The advantage of RAG is that it allows the LLM to utilize additional data resources to improve the quality of generative AI without retraining. This makes RAG ideal for application scenarios that require up-to-date information, domain-specific knowledge, or personalized data. For example, customer service systems, educational platforms, research and analytics tools, and content generation are all areas that can benefit from RAG.
AIGC
AIGC is a term used in the field of Artificial Intelligence, which stands for "Artificial Intelligence Generated Content". The term is commonly used to describe the process of automatically generating various types of content including, but not limited to, text, images, audio, and video, using AI techniques.
AIGC technology can be applied in a number of areas, such as:
-
Writing and editing: Automatically generating news articles, reports, novels, etc.
-
Art creation: Creating artworks such as paintings, music, poems, etc.
-
Design: Automatically generate design patterns, architectural models, etc.
-
Entertainment: Generate game content, movie scripts, etc.
-
Education: Create educational materials and simulation scenarios.

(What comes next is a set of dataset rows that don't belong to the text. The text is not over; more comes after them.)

-- ==== Sys2Proof/Machine/Streams.lean ====
section
/-! DEFINITION. COPY streams, their transfers, Headwind and arbitration, memory-side operations, and the semaphore tasks
(R297 to R319, R323). -/

namespace Sys2Proof.Machine

/-! ### Memory-side operations (R323) -/

/-- Bytes of an element of an operation. -/
def memopBytes (op : Nat) : Nat :=
  match op with
  | 2 | 7 | 8 => 2
  | 4 | 11 | 12 => 8
  | _ => 4

/-- Two's-complement maximum or minimum of `w` bits. -/
def intPick (isMax : Bool) (w a b : Nat) : Nat :=
  if isMax then (if signedOf a w < signedOf b w then b else a) else (if signedOf b w < signedOf a w then b else a)

/-- IEEE maximum or minimum of two BF16 elements, in BF16 (R38). -/
def bf16Pick (isMax : Bool) (a b : Nat) : Nat :=
  let x := BitVec.ofNat 32 (a * 65536)
  let y := BitVec.ofNat 32 (b * 65536)
  (if isMax then fmax x y else fmin x y).toNat / 65536

/-- One element: the stored element combined with the operand, whether it saturated, and whether it is left NaN or infinite. -/
def memopElem (op old x : Nat) : Nat × Bool × Bool :=
  let fp (f : Format) (r : Nat) : Nat × Bool × Bool := (r, false, isNonfinite (decodeFloat f r))
  match op with
  | 1 => let c := arrivalAdd .fp32 old x; (c.raw, c.saturated, isNonfinite (decodeFloat .fp32 c.raw))
  | 2 => let c := arrivalAdd .bf16 old x; (c.raw, c.saturated, isNonfinite (decodeFloat .bf16 c.raw))
  | 3 => (intAdd 32 old x, false, false)
  | 4 => (intAdd 64 old x, false, false)
  | 5 => fp .fp32 (fmax (BitVec.ofNat 32 old) (BitVec.ofNat 32 x)).toNat
  | 6 => fp .fp32 (fmin (BitVec.ofNat 32 old) (BitVec.ofNat 32 x)).toNat
  | 7 => fp .bf16 (bf16Pick true old x)
  | 8 => fp .bf16 (bf16Pick false old x)
  | 9 => (intPick true 32 old x, false, false)
  | 10 => (intPick false 32 old x, false, false)
  | 11 => (intPick true 64 old x, false, false)
  | _ => (intPick false 64 old x, false, false)

/-- What an operation leaves: the bytes, elements saturated, elements non-finite, and elements combined. -/
structure MemopRes where
  bytes : List Byte := []
  ovf : Nat := 0
  nonfinite : Nat := 0
  elems : Nat := 0
  deriving DecidableEq, Repr

/-- An operation over stored bytes and operand bytes, element by element. -/
def memop (op : Nat) (old src : List Byte) : MemopRes :=
  let w := memopBytes op
  ((chunks w (src.length + 1) src).zip (chunks w (src.length + 1) old)).foldl (fun (r : MemopRes) (p : List Byte × List Byte) =>
    let e := memopElem op (ofBytes p.2) (ofBytes p.1)
    { bytes := r.bytes ++ toBytes w e.1, ovf := r.ovf + b2n e.2.1, nonfinite := r.nonfinite + b2n e.2.2, elems := r.elems + 1 }) {}

/-! ### STREAM_POLICY (R308) -/

/-- STREAM_POLICY with PARTITION (R308). -/
def execStreamPolicyPartition (m : MbxCall) : State → Host.Outcome State Fault Refusal :=
  let a := setField m.args 0 4 1
  mbxRow (mailbox 0x33 false false false a (fun s =>
    if !zeroFields a [(10, 6), (48, 2000)] || decide (bits a 16 16 = 0) || decide (bits a 32 16 = 0) then .refuse .badReserved
    else
      let key := bits a 4 4 * 4 + bits a 8 2
      .reply { s with streams := { s.streams with policy := Tab.put s.streams.policy key (bits a 16 16, bits a 32 16) } } .ok 0) m)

AIGC typically relies on machine learning models, especially deep learning techniques such as natural language processing (NLP) models, image generation models (e.g., GANs, Generative Adversarial Networks), and so on. These models are able to mimic and replicate human creative processes by learning from a large number of data samples to generate new content.
The development of AIGC technology has opened up many opportunities, as well as a series of discussions about copyright, ethics, and creative labor. As technology advances, AIGC is likely to play an important role in many more areas in the future.
What is the B in 12B?
The 5B and 7B of large language model parameters are the number of trainable parameters in the model. Here "B" stands for billion, i.e., 10^9. Thus, 5B means 5 billion trainable parameters, and 7B means 7 billion trainable parameters. These parameters are the weights and biases in the neural network, which are updated during the training process by the back-propagation algorithm to enable the model to fit the training data better.
Other
GPU
The CPU is the brain of the computer, capable of handling a wide range of computational tasks and is suitable for complex tasks. GPUs, on the other hand, have a very simple structure and are suitable for handling repetitive and simple tasks, such as vector computation, which is ideal for use in the field of artificial intelligence.